Task item -> Report the number of lines in the data below that hold "pattern", without any other words.

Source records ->

/-! ### Reset -/

/-- The word delivered after a reset is the next one taken: no delivered word is left in front of it
(70_reset_and_hazards.md R150). -/
theorem step_deliver_resetBlock (s : State) {w : Word64} {i : Instr} (hd : decode w = .ok i) :
    step (deliver w (resetBlock s)) = exec i (deliver w (resetBlock s)) :=
  stepRunsTheDecodedCommand (deliver w (resetBlock s)) w [] i rfl rfl hd

/-- Settles O47. -/
theorem resetClearsTheBlock : Obligations.ResetClearsTheBlock := by
  intro s
  have hwait : step (resetBlock s) = .next (resetBlock s) := step_of_fetch_nothing (fetch_of_empty (resetBlock_port s))
  exact ⟨resetBlock s, rfl, resetBlock_initDone s, resetBlock_fcause s, resetBlock_cur s, resetBlock_res s,
    resetBlock_fcmd s, resetBlock_pos s, resetBlock_buf s, resetBlock_bufSize s, rfl, hwait,
    fun _ _ hd => step_deliver_resetBlock s hd⟩

/-- Settles O48: reset has cleared INIT_DONE, so the second check of U8 and U16 fails. -/
theorem resetRequiresInitAgain : Obligations.ResetRequiresInitAgain := by
  intro s opd t u
  obtain ⟨hdecode16, -, hnotInit16, -⟩ := u16WritesDecimal t opd
  obtain ⟨hdecode8, -, hnotInit8, -⟩ := u8WritesDecimal u opd
  exact ⟨fun hfield => (step_deliver_resetBlock s hdecode16).trans (hnotInit16 hfield rfl),
    fun hfield => (step_deliver_resetBlock s hdecode8).trans (hnotInit8 hfield rfl)⟩

end Sys2Proof.Proofs
end
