-- ==== Sys2Proof/Machine/Bits.lean ====
section
/-!
DEFINITION. Bit fields, sign extension and the little-endian byte order of R7.
-/
namespace Sys2Proof.Machine

/-- Bits `hi` down to `lo` of a natural number, as a number. -/
def field (w hi lo : Nat) : Nat := (w >>> lo) % 2 ^ (hi + 1 - lo)

/-- Bit `i` of a natural number. -/
def bitAt (w i : Nat) : Bool := w.testBit i

/-- `w` with bits `hi` down to `lo` replaced by `v`. -/
def setField (w hi lo v : Nat) : Nat :=
  w - (field w hi lo) * 2 ^ lo + (v % 2 ^ (hi + 1 - lo)) * 2 ^ lo

/-- A field put at its place in a word that is being assembled. -/
def place (v lo : Nat) : Nat := v * 2 ^ lo

/-- A Boolean as the bit it stands for. -/
def bit (b : Bool) : Nat := if b then 1 else 0

/-- An `n`-bit pattern read as a two's-complement number. -/
def signed (n w : Nat) : Int :=
  if w % 2 ^ n < 2 ^ (n - 1) then (w % 2 ^ n : Nat) else (w % 2 ^ n : Nat) - (2 ^ n : Nat)

/-- An `n`-bit field extended by its sign to 64 bits (R100). -/
def sext (n w : Nat) : W64 := BitVec.ofInt 64 (signed n w)

/-- An integer as the `n`-bit two's-complement pattern that is equal to it modulo 2^n. -/
def wrap (n : Nat) (x : Int) : Nat := (x % (2 ^ n : Nat)).toNat

/-- The `n` bytes of a value, lowest first (R7). -/
def bytesLE (n v : Nat) : List Byte :=
  (List.range n).map fun i => BitVec.ofNat 8 (v >>> (8 * i))

/-- The value of a string of bytes, lowest first (R7). -/
def ofBytesLE : List Byte → Nat
  | [] => 0
  | b :: bs => b.toNat + 256 * ofBytesLE bs

/-- Number of set bits among the low `n` bits. -/
def popcount (n w : Nat) : Nat := (List.range n).countP fun i => w.testBit i

/-- Division rounding up; 0 for a divisor of 0. -/
def ceilDiv (a b : Nat) : Nat := (a + b - 1) / b

/-- The least multiple of `b` that is not below `a`. -/
def roundUp (a b : Nat) : Nat := ceilDiv a b * b

/-- A counter that stays at its largest value. -/
def satAdd (w : Nat) (a b : Nat) : Nat := min (a + b) (2 ^ w - 1)

end Sys2Proof.Machine
end

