-- ==== Sys2Proof/Machine/Sfu.lean ====
section
/-!
DEFINITION. The special functions of the vector unit, correctly rounded in FP32 (R198, Table 09-1).

A function is enclosed in an interval of integers times a power of two, by fixed-point series; the result is taken when
both ends round to the same FP32 value, and otherwise the precision is raised.
-/
namespace Sys2Proof.Machine

/-- An enclosure: lowest and highest integer, times 2 to an exponent. -/
structure Enc where
  lo : Int
  hi : Int
  e : Int

/-- A fixed-point number with `p` fraction bits and an error of some units, as an enclosure. -/
def Enc.around (x : Int) (err : Nat) (p : Nat) : Enc := ⟨x - err, x + err, -(p : Int)⟩

/-- The FP32 value of an exact integer times a power of two. -/
def rneInt (x : Int) (e : Int) : Nat := fp32.rne (.fin (decide (x < 0)) x.natAbs e)

/-- The rounding of an enclosed value: the precisions are tried in order. -/
def settleEnc (f : Nat → Enc) : List Nat → Nat
  | [] => 0
  | p :: ps =>
    let e := f p
    let a := rneInt e.lo e.e
    if ps.isEmpty || decide (a = rneInt e.hi e.e) then a else settleEnc f ps

/-- The precisions tried, in fraction bits. -/
def precisions : List Nat := [192, 384, 768]

/-- Σ of 2^p / ((2i + 1) n^(2i + 1)), each term with a sign. -/
def inverseSeries (n p : Nat) (alt : Bool) : Int :=
  ((List.range (p / 2)).foldl (init := ((0 : Int), (2 : Int) ^ p / n)) fun acc i =>
    let t := acc.2 / ((2 * i + 1 : Nat) : Int)
    (if alt && decide (i % 2 = 1) then acc.1 - t else acc.1 + t, acc.2 / ((n * n : Nat) : Int))).1

/-- ln 2 and π with `p` fraction bits. -/
def ln2Fix (p : Nat) : Int :=
  18 * inverseSeries 26 p false - 2 * inverseSeries 4801 p false + 8 * inverseSeries 8749 p false
def piFix (p : Nat) : Int := 16 * inverseSeries 5 p true - 4 * inverseSeries 239 p true

/-- m × 2^e with `p` fraction bits, rounded down. -/
def fixOf (m : Int) (e : Int) (p : Nat) : Int :=
  let k := e + p
  if 0 ≤ k then m * 2 ^ k.toNat else m / 2 ^ (-k).toNat

/-- e^r for |r| below 1, with `p` fraction bits. -/
def expFix (r : Int) (p : Nat) : Int :=
  (List.range (p / 4 + 16)).foldr (init := (2 : Int) ^ p) fun i acc =>
    (2 : Int) ^ p + r * acc / 2 ^ p / ((i + 1 : Nat) : Int)

/-- e^x for x with `p` fraction bits: a number with `p` fraction bits and the exponent it is scaled by. -/
def expScaled (x : Int) (p : Nat) : Int × Int :=
  let l := ln2Fix p
  let k := x / l
  (expFix (x - k * l) p, k)

/-- ln y for y = m × 2^e > 0, with `p` fraction bits. -/
def lnFix (m : Nat) (e : Int) (p : Nat) : Int :=
  let b := m.log2
  let y := fixOf m (-(b : Int)) p
  let one := (2 : Int) ^ p
  let z := (y - one) * one / (y + one)
  let z2 := z * z / one
  let s := ((List.range (p / 3 + 8)).foldl (init := ((0 : Int), z)) fun acc i =>
    (acc.1 + acc.2 / ((2 * i + 1 : Nat) : Int), acc.2 * z2 / one)).1
  2 * s + (e + b) * ln2Fix p

/-- Σ (-1)^i z^i / ((2i + 1) i!), for z with `p` fraction bits: erf(x) is 2x/√π times it, with z = x². -/
def erfSeries (z : Int) (p n : Nat) : Int :=
  let one := (2 : Int) ^ p
  ((List.range n).foldl (init := ((0 : Int), one)) fun acc i =>
    let t := acc.2 / ((2 * i + 1 : Nat) : Int)
    (acc.1 + t, -(acc.2 * z / one) / ((i + 1 : Nat) : Int))).1

/-- The integer square root, bit by bit from bit `n`. -/
def isqrtAux (x : Nat) : Nat → Nat → Nat
  | 0, r => r
  | n + 1, r =>
    let t := r + 2 ^ n
    isqrtAux x n (if t * t ≤ x then t else r)
def isqrt (x : Nat) : Nat := isqrtAux x (x.log2 / 2 + 1) 0

/-- √π with `p` fraction bits. -/
def sqrtPi (p : Nat) : Int := (isqrt ((piFix p).toNat * 2 ^ p) : Nat)

/-- sin or cos of a fixed-point r by its series, with `p` fraction bits. -/
def sinFix (r : Int) (p : Nat) : Int :=
  let one := (2 : Int) ^ p
  let r2 := r * r / one
  ((List.range (p / 6 + 16)).foldl (init := ((0 : Int), r)) fun acc i =>
    (acc.1 + acc.2, -(acc.2 * r2 / one) / (((2 * i + 2) * (2 * i + 3) : Nat) : Int))).1
def cosFix (r : Int) (p : Nat) : Int :=
  let one := (2 : Int) ^ p
  let r2 := r * r / one
  ((List.range (p / 6 + 16)).foldl (init := ((0 : Int), one)) fun acc i =>
    (acc.1 + acc.2, -(acc.2 * r2 / one) / (((2 * i + 1) * (2 * i + 2) : Nat) : Int))).1

/-- The quadrant of m × 2^e, and what is left of it, with `p` fraction bits; π is taken with 160 bits more, which covers
every FP32 value. -/
def reduceQuadrant (m : Int) (e : Int) (p : Nat) : Nat × Int :=
  let q := p + 160
  let x := fixOf m e q
  let h := piFix (q + 160) / 2 ^ 161
  let k := (2 * x + h) / (2 * h)
  let fine := piFix (q + 160) / 2
  let r := (x * 2 ^ 160 - k * fine) / 2 ^ 320
  ((k % 4).toNat, r)

/-- A quotient of positive numbers with a sticky last bit, `p` bits after the point: the exact side of every rounding. -/
def stickyDiv (a b p : Nat) : Nat :=
  let q := a * 2 ^ p / b
  2 * q + (if q * b = a * 2 ^ p then 0 else 1)

/-- A square root with a sticky last bit. -/
def stickySqrt (x : Nat) : Nat :=
  let r := isqrt x
  2 * r + (if r * r = x then 0 else 1)

/-- The canonical NaN, infinities, zeros and one of FP32. -/
def f32NaN : Nat := 0x7FC00000
def f32Inf (s : Bool) : Nat := bit s * 2 ^ 31 + 0x7F800000
def f32Zero (s : Bool) : Nat := bit s * 2 ^ 31
def f32One (s : Bool) : Nat := bit s * 2 ^ 31 + 0x3F800000

/-- Whether |m × 2^e| is at least a whole number. -/
def atLeast (m : Nat) (e : Int) (n : Nat) : Bool :=
  if 0 ≤ e then decide (n ≤ m * 2 ^ e.toNat) else decide (n * 2 ^ (-e).toNat ≤ m)

/-- |m × 2^e| is below 2^-13. -/
def tiny (m : Nat) (e : Int) : Bool := decide (e + (m.log2 : Int) < -14)

/-- An enclosed product: x = m × 2^e times a positive factor with `p` fraction bits. -/
def timesEnc (x : Int) (e : Int) (g : Int) (err : Nat) (p : Nat) : Enc :=
  let a := x * (g - err)
  let b := x * (g + err)
  ⟨min a b, max a b, e - p⟩

/-- Φ(x) with `p` fraction bits. -/
def phiFix (x : Int) (e : Int) (p : Nat) : Int :=
  let q := p + 256
  let one := (2 : Int) ^ q
  let v := fixOf x e q
  let z := v * v / one / 2
  let s := erfSeries z q (p + 400)
  let root := (isqrt (2 * (piFix q).toNat * 2 ^ q) : Nat)
  (one / 2 + v * s / root) / 2 ^ 256

/-- EXP2 of a finite nonzero value. -/
def sfuExp2 (s : Bool) (m : Nat) (e : Int) : Nat :=
  if !s && atLeast m e 128 then f32Inf false
  else if s && atLeast m e 151 then f32Zero false
  else
    let x := FVal.toInt s m
    if 0 ≤ e then fp32.rne (.fin false 1 (x * 2 ^ e.toNat))
    else
      let k := x / 2 ^ (-e).toNat
      let r := x - k * 2 ^ (-e).toNat
      if r = 0 then fp32.rne (.fin false 1 k)
      else settleEnc (fun p =>
        let v := expFix (fixOf r e p * ln2Fix p / 2 ^ p) p
        ⟨v - 256, v + 256, k - p⟩) precisions

/-- EXP of a finite nonzero value. -/
def sfuExp (s : Bool) (m : Nat) (e : Int) : Nat :=
  if !s && atLeast m e 89 then f32Inf false
  else if s && atLeast m e 105 then f32Zero false
  else settleEnc (fun p =>
    let v := expScaled (fixOf (FVal.toInt s m) e p) p
    ⟨v.1 - 4096, v.1 + 4096, v.2 - p⟩) precisions

/-- SIGMOID with `p` fraction bits and a scale, as numerator and exponent. -/
def sigmoidFix (s : Bool) (m : Nat) (e : Int) (p : Nat) : Int × Int :=
  let one := (2 : Int) ^ p
  let v := expScaled (fixOf (-(m : Int)) e p) p
  let small := v.1 / 2 ^ (-v.2).toNat
  if s then (v.1 * one / (one + small), v.2) else (one * one / (one + small), 0)

/-- A special function of an FP32 value (R198). -/
def sfu (fn x : Nat) : Nat :=
  match fp32.decode x with
  | .nan => f32NaN
  | .inf s =>
    match fn with
    | 0x00 | 0x01 => if s then f32Zero false else f32Inf false
    | 0x02 | 0x03 | 0x06 => if s then f32NaN else f32Inf false
    | 0x04 => f32Zero s
    | 0x05 => if s then f32NaN else f32Zero false
    | 0x07 | 0x0B => f32One s
    | 0x08 => if s then f32Zero false else f32One false
    | 0x09 | 0x0A => if s then f32Zero true else f32Inf false
    | _ => f32NaN
  | .fin s m e =>
    if m = 0 then
      match fn with
      | 0x00 | 0x01 | 0x0D => f32One false
      | 0x02 | 0x03 => f32Inf true
      | 0x04 | 0x05 => f32Inf s
      | 0x08 => 0x3F000000
      | _ => f32Zero s
    else
      let v := FVal.toInt s m
      match fn with
      | 0x00 => sfuExp2 s m e
      | 0x01 => sfuExp s m e
      | 0x02 =>
        if s then f32NaN
        else if m = 2 ^ m.log2 then rneInt (e + (m.log2 : Int)) 0
        else settleEnc (fun p => Enc.around (lnFix m e p * 2 ^ p / ln2Fix p) 65536 p) precisions
      | 0x03 =>
        if s then f32NaN
        else if m = 2 ^ m.log2 ∧ e + (m.log2 : Int) = 0 then 0
        else settleEnc (fun p => Enc.around (lnFix m e p) 65536 p) precisions
      | 0x04 => fp32.rne (.fin s (stickyDiv 1 m 64) (-e - 65))
      | 0x05 =>
        if s then f32NaN
        else
          let m' := if e % 2 = 0 then m else 2 * m
          let e' := if e % 2 = 0 then e else e - 1
          let t := isqrt (2 ^ 160 / m')
          let odd := if t * t * m' = 2 ^ 160 then 0 else 1
          fp32.rne (.fin false (2 * t + odd) (-81 - e' / 2))
      | 0x06 =>
        if s then f32NaN
        else
          let m' := if e % 2 = 0 then m else 2 * m
          let e' := if e % 2 = 0 then e else e - 1
          fp32.rne (.fin false (stickySqrt (m' * 2 ^ 64)) (e' / 2 - 33))
      | 0x07 =>
        if tiny m e then x
        else if atLeast m e 16 then f32One s
        else settleEnc (fun p =>
          let w := expScaled (fixOf (2 * v) e p) p
          let y := if 0 ≤ w.2 then w.1 * 2 ^ w.2.toNat else w.1 / 2 ^ (-w.2).toNat
          let one := (2 : Int) ^ p
          Enc.around ((y - one) * one / (y + one)) 65536 p) precisions
      | 0x08 =>
        if s && atLeast m e 105 then f32Zero false
        else if !s && atLeast m e 32 then f32One false
        else settleEnc (fun p =>
          let g := sigmoidFix s m e p
          ⟨g.1 - 65536, g.1 + 65536, g.2 - p⟩) precisions
      | 0x09 =>
        if s && atLeast m e 16 then f32Zero true
        else if !s && atLeast m e 8 then x
        else settleEnc (fun p => timesEnc v e (phiFix v e p) 65536 p) precisions
      | 0x0A =>
        if s && atLeast m e 128 then f32Zero true
        else if !s && atLeast m e 32 then x
        else settleEnc (fun p =>
          let g := sigmoidFix s m e p
          timesEnc v (e + g.2) g.1 65536 p) precisions
      | 0x0B =>
        if atLeast m e 4 then f32One s
        else settleEnc (fun p =>
          let q := p + 64
          let a := fixOf v e q
          let g := 2 * erfSeries (a * a / 2 ^ q) q (p + 64) * 2 ^ q / sqrtPi q / 2 ^ 64
          timesEnc v e g 65536 p) precisions
      | 0x0C =>
        if tiny m e then x
        else settleEnc (fun p =>
          let r := reduceQuadrant v e p
          let y := if r.1 % 2 = 0 then sinFix r.2 p else cosFix r.2 p
          Enc.around (if r.1 < 2 then y else -y) 65536 p) precisions
      | _ =>
        settleEnc (fun p =>
          let r := reduceQuadrant v e p
          let y := if r.1 % 2 = 0 then cosFix r.2 p else sinFix r.2 p
          Enc.around (if r.1 = 0 ∨ r.1 = 3 then y else -y) 65536 p) precisions

end Sys2Proof.Machine
end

Response for this exercise -> 2